### WHAT THE EXERCISE ASKS
Could you write out, word for word, only the lines from the one containing "saved : Nat" through the last line of the data below?

[Dataset records]
/-- What is done at a memory home (R338, R354, R366). -/
inductive MemOp where
  | read (n : Nat)
  /-- what is left of the read of an L1 line, one half of which has been read: the upper one where `hi` (R355) -/
  | rest (hi : Bool) (first : MemReply)
  | write (bytes : List Byte) (poison : Bool)
  /-- the write-back of an L1 line, or of what is left of it: of the bytes those that the mask names (R145, R354, R355) -/
  | line (bytes : List Byte) (mask : BitVec 128) (poison : Bool)
  | atomic (aop : Nat) (ty : Ty) (v : Word) (cmp : Word)
  deriving DecidableEq, Repr

/-- A row of B that a held MMAG asks for: its k, and which run of the MMAG asks (R175). -/
structure RowRef where
  k : Nat
  run : Nat
  deriving DecidableEq, Repr

/-- A backed name and its entry of the backing table, doublewords 0 and 1, as it stood when the fall-through began (R194, R195), and the bytes of the
granule that the hedge agent has so far (R379). -/
structure Backed where
  name : Word
  d0 : Word
  d1 : Word
  got : List Byte := []
  deriving DecidableEq, Repr

/-- Who gets the answer of a memory request. -/
inductive Requester where
  | fill (site ctx inc vline : Nat)
  | chan (site slot ch seq : Nat)
  | row (site slot : Nat) (k : RowRef) (off : Nat)
  | atom (site slot : Nat) (dst : Reg) (ty : Ty) (ea : Word) (acq : Option Scope) (far : Bool)
  | ackC (site slot : Nat) (far : Bool)
  | ackS (site slot ch wp : Nat) (far : Bool) (seq : Nat)
  /-- as ackS, for a write that failed on its way, with the fault and the address (R159, R378) -/
  | ackBad (site slot ch wp : Nat) (far : Bool) (seq : Nat) (k : FKind) (va : Nat)
  /-- the hedge agent of a fall-through, a part of whose granule lies in another module (R379) -/
  | ft (hedge : Nat) (b : Backed)
  | peer (link tag src age : Nat)
  | none
  deriving DecidableEq, Repr

/-- A memory request with its context and physical address (R354, R376). -/
structure MemReq where
  ctx : Nat
  inc : Nat
  va : Nat
  pa : Nat
  op : MemOp
  who : Requester
  deriving DecidableEq, Repr

/-- What the landing of a reply does beside writing its register (R265, R267, R276, R142, R147). -/
inductive Reply where
  | plain
  | load (mark : Option FKind) (ea : Word) (acq : Option Scope) (atom : Option Bool) (far : Bool)
  | joined (idx g : Nat)
  | left (g : Nat)
  | gwait (g : Nat) (sub : Nat) (land : Word) (use : Nat) (registered : Bool)
  | bwait (id : Nat) (sub : Nat) (land : Word) (phase : Nat) (refused : Option FKind) (completed : Bool) (orig : Word)
  deriving DecidableEq, Repr

/-- Group operations (R265 to R267). -/
inductive GOp where
  | join | leave | cancel | prio (lvl : Nat) | cap (c : Nat) | cut (base size : Nat) | restore (base size : Nat) | query
  | wait (sub : Nat) (land : Word) | unwait (use : Nat)
  deriving DecidableEq, Repr

/-- Queue operations (R250). -/
inductive QOp where
  | create (ring lg lvl : Nat) (fixed : Bool) | drain | close | level (lvl : Nat) (fixed : Bool) | query
  deriving DecidableEq, Repr

/-- Step requests (R295 to R297). -/
inductive StepOp where
  | open_ (g : Nat) (t0 dl : Nat) | close (id seq : Nat) | slack (id seq : Nat)
  deriving DecidableEq, Repr

/-- Where a launch record comes from (R241). -/
inductive RecSrc where
  | launch (site slot : Nat) (dst : Reg) | qpost (site slot : Nat) (dst : Reg) | host (port off : Nat)
  deriving DecidableEq, Repr

/-- Who asked for a reply: the slot and the register. -/
structure Asker where
  site : Nat
  slot : Nat
  dst : Reg
  deriving DecidableEq, Repr

/-- A barrier request (R269). -/
structure BarReq where
  ctx : Nat
  inc : Nat
  id : Nat
  phase : Nat
  orig : Word
  who : Asker
  deriving DecidableEq, Repr

/-- Requests that the router of a failed rick answers or drops (R182). -/
inductive StandIn where
  | sub (m : SubMsg)
  | pin (ctx inc : Nat) (name : Word) (who : Asker)
  | barrier (r : BarReq) (isWait : Bool) (sub : Nat) (land : Word) (arrival : Bool)
  | drop (ctx inc : Nat) (name : Word)
  deriving DecidableEq, Repr

/-- A page walk to do: the requester's slot, the address and the kind 0 read, 1 write, 2 atomic (R329). -/
structure WalkReq where
  site : Nat
  slot : Nat
  ctx : Nat
  inc : Nat
  va : Nat
  kind : Nat
  ch : Option Nat
  deriving DecidableEq, Repr

/-- Why an instance is saved (R306, R307). -/
inductive SaveWhy where
  | evict | cut | move (site slot : Nat)
  deriving DecidableEq, Repr

/-- An LSEND segment on its way between modules, or for a Quinholt link a part of it from granule `part` on, with the check values of its granules
(R189, R373, R380, R388). -/
structure LFrame where
  srcDomain : Nat
  srcModule : Nat
  srcCtx : Nat
  dstCtx : Nat
  name : Word
  linger : Nat
  seq : Nat
  id : Nat
  age : Nat
  idx : Nat
  size : Nat
  bytes : List Byte
  checks : List (BitVec 32)
  part : Nat := 0
  dstDomain : Nat := 0
  dstModule : Nat := 0
  srcInc : Nat := 0
  deriving DecidableEq, Repr
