-- ==== Sys2Proof/Machine/Objects.lean ====
section
/-! DEFINITION. Records of the objects of a context and of the agents off the tile (R27): contexts, instances, queues, groups,
barriers, steps, names at their homes, links, management. -/

namespace Sys2Proof.Machine

/-- Context states (R298). -/
inductive CtxState where
  | free | creating | active | killed | reclaimed
  deriving DecidableEq, Repr

/-- An invalidation under way (R333): the slot whose release part comes first, whether that part is done, and the agents that
have dropped the context's entries. -/
structure Inval where
  site : Nat
  slot : Nat
  released : Bool
  told : List Nat
  deriving DecidableEq, Repr

/-- A pointer entry in a walker's cache (R330): level, the address bits that led to it, and the table it names. -/
structure Ptr where
  ctx : Nat
  inc : Nat
  level : Nat
  pre : Nat
  next : Nat
  deriving DecidableEq, Repr

/-- A context (R298, R299, R112). -/
structure Ctx where
  st : CtxState
  inc : Nat
  priv : Bool
  slot : Nat
  share : Nat
  fields : BitVec 64
  baseA : Nat
  sizeA : Nat
  baseB : Nat
  sizeB : Nat
  pgroot : Word
  /-- invalidations under way; INVP is 1 while there is one (R333) -/
  inval : List Inval
  backbase : Word
  /-- the backing table as the hedge agents last read it: doublewords 0 and 1 of each entry; empty where a fault ended the reread (R194) -/
  backing : List (Word × Word)
  /-- rereads of the table that are not over, and the names whose subscriptions have come meanwhile: they fall through by the new table (R194) -/
  rereads : Nat
  ftWait : List Word
  ovflbase : Word
  ovflsize : Word
  savebase : Word
  rickquota : Word
  /-- a flit of the context has left through a link (R312) -/
  linkUse : Bool
  /-- kill: agents that hold the new incarnation, agents whose sweep is reported, the drops counted, the time at which the new
  incarnation reached the link ports (R312, R313) -/
  told : List Nat
  swept : List Nat
  drops : Nat
  fence : Nat
  /-- the 1 ms of R313 has passed; the state before CREATING, to which a failed descriptor returns it (R298) -/
  fenceOk : Bool
  prev : CtxState
  /-- who waits: the CTXK, CTXR or RECLM, and the context and incarnation in which its events are published -/
  killWho : Option (Asker × Nat × Nat)
  startWho : Option (Asker × Nat × Nat)
  reclWho : List (Asker × Nat × Nat)
  /-- sites whose binding is still to be installed, and those that have not acknowledged (R300) -/
  toBind : List Nat
  /-- the next open sequence of a step (R281) -/
  nseq : Nat
  /-- local addresses [lo, hi) that the killed incarnation could write, from the kill to RECLAIMED (R367) -/
  couldWrite : List (Nat × Nat)
  deriving DecidableEq, Repr

def Ctx.reset : Ctx :=
  { st := .free, inc := 0, priv := false, slot := 0, share := 0, fields := 0, baseA := 0, sizeA := 0, baseB := 0, sizeB := 0,
    pgroot := 0, inval := [], backbase := 0, backing := [], rereads := 0, ftWait := [], ovflbase := 0, ovflsize := 0, savebase := 0, rickquota := 0,
    linkUse := false, told := [], swept := [], drops := 0, fence := 0, fenceOk := false, prev := .free, killWho := none, startWho := none, reclWho := [],
    toBind := [], nseq := 0, couldWrite := [] }

/-- A match entry of a router (R184): subscriptions installed through each port and by the tile's own slots. -/
structure Match where
  ctx : Nat
  inc : Nat
  name : Word
  cn : Nat
  ce : Nat
  cs : Nat
  cw : Nat
  cl : Nat
  deriving DecidableEq, Repr

/-- A segment that has been spilled: what the home keeps of it, its bytes being in a slot of the overflow area (R193, R200). -/
structure Spilled where
  seg : Seg
  slot : Nat
  deriving DecidableEq, Repr

/-- A copy at a home (R190, R191, R193): its segments as they arrive, the end of its linger, the subscribers whose acknowledgement it
awaits, the segments that have been spilled, and which of the others stand in the diversion reserve (R199). -/
structure Copy where
  seq : Nat
  size : Nat
  tags : List Tag
  segs : List Seg
  until_ : Nat
  awaited : List (Nat × Nat × Nat)
  spilled : List Spilled
  reserve : List Nat
  used : Nat
  /-- subscribers recorded when the copy took its sequence that have not acknowledged it (R286) -/
  due : List (Nat × Nat × Nat)
  deriving DecidableEq, Repr

/-- A subscriber recorded at a home (R185, R188): `last` is the sequence it was shown last, `early` counts the moving withdrawals that the reinstall
of its slot has overtaken (R227), `ready` says that a persistent slot waits
for its next copy. -/
structure SubRec where
  site : Nat
  slot : Nat
  sub : Nat
  persist : Bool
  u : Bool
  waiter : Bool
  last : Option Nat
  ready : Bool
  moving : Bool
  uid : Nat
  /-- of a gate: CSEQ and the sequence of the record that waits for it (R240) -/
  gate : Nat × Nat
  early : Nat
  deriving DecidableEq, Repr

/-- A cut mark (R260, R261): instance number plus 1, subscription slot, the sequence m from which copies wait, and the group whose cut it is. -/
structure CutMark where
  uid : Nat
  sub : Nat
  at_ : Nat
  g : Nat
  deriving DecidableEq, Repr

/-- A held entry (R191, R199): a diverted copy waits for its subscriber; it refers to a copy of the home, or keeps its segments, in
the rick, in the overflow area or in the diversion reserve, or is lost. -/
structure HeldEnt where
  site : Nat
  slot : Nat
  sub : Nat
  seq : Option Nat
  tags : List Tag
  segs : List Seg
  spilled : List Spilled
  reserve : List Nat
  lost : Bool
  used : Nat
  deriving DecidableEq, Repr

/-- A part of an open reduction (R198): segment, the lowest contributor index in it, the multiplicity that it stands for, the publisher of its first
contribution, bytes, poisoned granules, the overflow slot that holds its bytes where it is spilled, and whether it stands in the diversion
reserve. -/
structure RedPart where
  idx : Nat
  who : Nat
  mult : Nat
  tag : Tag
  bytes : List Byte
  poison : List Nat
  slot : Option Nat
  reserve : Bool
  deriving DecidableEq, Repr

/-- An open reduction (R196, R198): `accepted` are the publishers of the contributions that it has taken. -/
structure RedOpen where
  op : Nat
  n : Nat
  size : Nat
  det : Bool
  linger : Nat
  parts : List RedPart
  accepted : List Tag
  used : Nat
  deriving DecidableEq, Repr

/-- A name at its home (R190 to R199). `closing` are the reductions that have closed and whose results are still to be
published (R198); `marks` are the cut marks (R261); `sysPins` is negative
while a waiter has left before its completion came (R255); `wants` the transfers that wait for a spilled entry, and whether each answers a pull;
`freeing` the overflow slots whose headers are still to be cleared (R335). -/
structure HomeName where
  ctx : Nat
  inc : Nat
  name : Word
  next : Nat
  copies : List Copy
  subs : List SubRec
  held : List HeldEnt
  pins : Nat
  sysPins : Int
  red : Option RedOpen
  closing : List RedOpen
  ft : Bool
  unicast : Bool
  marks : List CutMark
  wants : List (SlotMsg × Bool)
  freeing : List Nat
  deriving DecidableEq, Repr

/-- Storage that an uncorrectable error has struck and that nothing has read since: an L1 way of a set (R145), an accumulator (R169). `eccl1`: the bundle of a slot has met such an error in a dirty line and is to trap (R145). -/
inductive Struck where
  | l1 (site set way : Nat)
  | acc (site slot n : Nat)
  | eccl1 (site slot vline : Nat)
  deriving DecidableEq, Repr

/-- Link states (R370). -/
inductive LinkState where
  | down | training | up | degraded | quarantined
  deriving DecidableEq, Repr

/-- A link: PCIe ports 0 and 1 are links 0 and 1, Quinholt link k is 2 + k, Ethernet port i is 66 + i (R27, R369);
the second x8 link of a bifurcated port p is 74 + p (R382). `trainings` are
the times at which it entered TRAINING and `replays` those of its replays (R370); `retry` are the flits sent and not acknowledged,
oldest first, at most 512, and `txq` those that wait for room there (R374); `wire` is all that the link has transmitted, repeats included. -/
structure Link where
  st : LinkState
  trainings : List Nat
  replays : List Nat
  retry : List Flit
  txq : List Flit
  wire : List Flit
  txSeq : Nat
  rxSeq : Nat
  /-- TIME at which a training that timed out is tried again (R370) -/
  retryAt : Option Nat
  deriving DecidableEq, Repr

def Link.reset : Link := { st := .down, trainings := [], replays := [], retry := [], txq := [], wire := [], txSeq := 0, rxSeq := 4095, retryAt := none }

/-- A template of an image (R215): its number, its name's terms, and the area or payload. -/
structure Templ where
  i : Nat
  space : Nat
  k0 : Nat
  kx : Int
  ky : Int
  kz : Int
  ks : Int
  off : Nat
  size : Nat
  linger : Nat
  rel : Bool
  deriving DecidableEq, Repr

/-- What the scheduler keeps of an image that has passed its checks (R214); `image` are the code bytes that were checked, by which a load knows
an image that was written since (R223). -/
structure Kern where
  code : Nat
  image : List Byte
  trap : Word
  scrA : Nat
  scrB : Nat
  land : Nat
  args : Nat
  landB : Bool
  yld : Bool
  cost : Nat
  prio : Nat
  pure : Bool
  acc : Nat
  groups : List (Option Nat)
  subs : List Templ
  pubs : List Templ
  deriving DecidableEq, Repr

/-- An instance that has not reached a terminal state (R27, R220, R225). While it is on a tile, its state is that of its slot and `st` is
PLACED. `place` is the slot that it has been granted, `from_` the one it ran in last, or none where it has moved since, `rec_` its save record and whether it is valid, `kept`
what the blocks of the record hold whose layout is the device's own (R304), `cut` the group whose cut saved it. -/
structure Inst where
  ctx : Nat
  inc : Nat
  q : Nat
  image : Word
  kern : Kern
  idx : Nat
  x : Nat
  y : Nat
  z : Nat
  step : Nat
  groups : List (Option Nat)
  base : Nat
  args : Word
  st : InstState
  place : Option (Nat × Nat)
  from_ : Option (Nat × Nat)
  rec_ : Option (Nat × Bool)
  kept : Option Slot
  cut : Option Nat
  deriving DecidableEq, Repr

/-- Queue states (R237). -/
inductive QueueState where
  | none | open_ | draining | closed
  deriving DecidableEq, Repr

/-- A queue (R236): its pending records with their sequences, the gates of the head that are still to be satisfied (none: not yet subscribed),
and, while the head's memberships are being reserved (R253), its kernel, the groups asked, and what they answered. -/
structure Queue where
  st : QueueState
  base : Nat
  lg : Nat
  lvl : Nat
  fixed : Bool
  recs : List (Nat × List Word)
  next : Nat
  cseq : Nat
  gates : Option (List Word)
  kern : Option Kern
  asked : List Nat
  granted : List Nat
  refused : Option Nat
  /-- TIME before which a head that met a migrating page is not looked at again (R335) -/
  hold : Nat
  deriving DecidableEq, Repr

def Queue.reset : Queue :=
  { st := .none, base := 0, lg := 0, lvl := 0, fixed := false, recs := [], next := 0, cseq := 0, gates := none, kern := none, asked := [],
    granted := [], refused := none, hold := 0 }

/-- Group states (R252). -/
inductive GroupState where
  | idle | active | cutting | cut
  deriving DecidableEq, Repr

/-- A group table entry (R252), with the governor's cap (R257, R289), memberships reserved for queues (R253) and a cut under way (R260 to
R263): its area, the marks and records that are still awaited, the members to save, the records written, the bytes used and the records left at
homes, whether the orders to save and the orders to write records have gone out, and whether a cancel waits for it; `cutList` are the members of the
cut in ascending INSTIDX, each with the doublewords of its entry, and `leftAt` the records left at homes, by instance, slot and sequence. -/
structure Group where
  st : GroupState
  cancelling : Bool
  use : Nat
  live : Nat
  ret : Nat
  fau : Nat
  can : Nat
  first : Nat
  cap : Nat
  waits : Nat
  gcap : Nat
  reserved : KMap Nat
  base : Nat
  size : Nat
  marks : Nat
  saving : List Nat
  writes : Nat
  records : Nat
  used : Nat
  written : List (Nat × List Byte)
  left : Nat
  leftAt : List (Nat × Nat × Nat)
  cutList : List (Nat × Nat × Nat)
  ordered : Bool
  sent : Bool
  cancelLater : Bool
  /-- TIME before which a write that met a page that migrates is not made again (R335) -/
  hold : Nat
  deriving DecidableEq, Repr

def Group.reset : Group :=
  { st := .idle, cancelling := false, use := 0, live := 0, ret := 0, fau := 0, can := 0, first := 0, cap := 16777215, waits := 0,
    gcap := 16777215, reserved := [], base := 0, size := 0, marks := 0, saving := [], writes := 0, records := 0, used := 0, written := [], left := 0,
    leftAt := [], cutList := [], ordered := false, sent := false, cancelLater := false, hold := 0 }

/-- An ACTIVE barrier (R268); a barrier that is not listed is UNINIT. -/
structure Bar where
  inc : Nat
  count : Nat
  phase : Nat
  arr : Nat
  ahead : Nat
  w0 : Nat
  w1 : Nat
  deriving DecidableEq, Repr

/-- Outcomes of a step (R281). -/
inductive StepOutcome where
  | pending | met | missed
  deriving DecidableEq, Repr

/-- A step entry that is OPEN or CLOSED (R281); one that is not listed is FREE. `slack` and `why` are of the latest decision (R291), with the
domain of the least slack and its point (R283). -/
structure StepEnt where
  inc : Nat
  open_ : Bool
  seq : Nat
  group : Nat
  dl : Nat
  t0 : Nat
  outcome : StepOutcome
  done : Nat
  risked : Bool
  copies : Nat
  slack : Option Int
  why : Nat
  dom : Nat
  deriving DecidableEq, Repr

/-- An EVICT under way (R323): its fields, whether it unbinds, who asked, the instances it has ordered saved and those still awaited, the counts
of saved and failed instances and of blocks written. -/
structure EvictOp where
  ctx : Nat
  inc : Nat
  mask : Word
  unbind : Bool
  who : Asker
  issuer : Nat × Nat
  ordered : List Nat
  waiting : List Nat
  saved : Nat
  failed : Nat
  blocks : Nat
  deriving DecidableEq, Repr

### YOUR SOLUTION
  saved : Nat
  failed : Nat
  blocks : Nat
  deriving DecidableEq, Repr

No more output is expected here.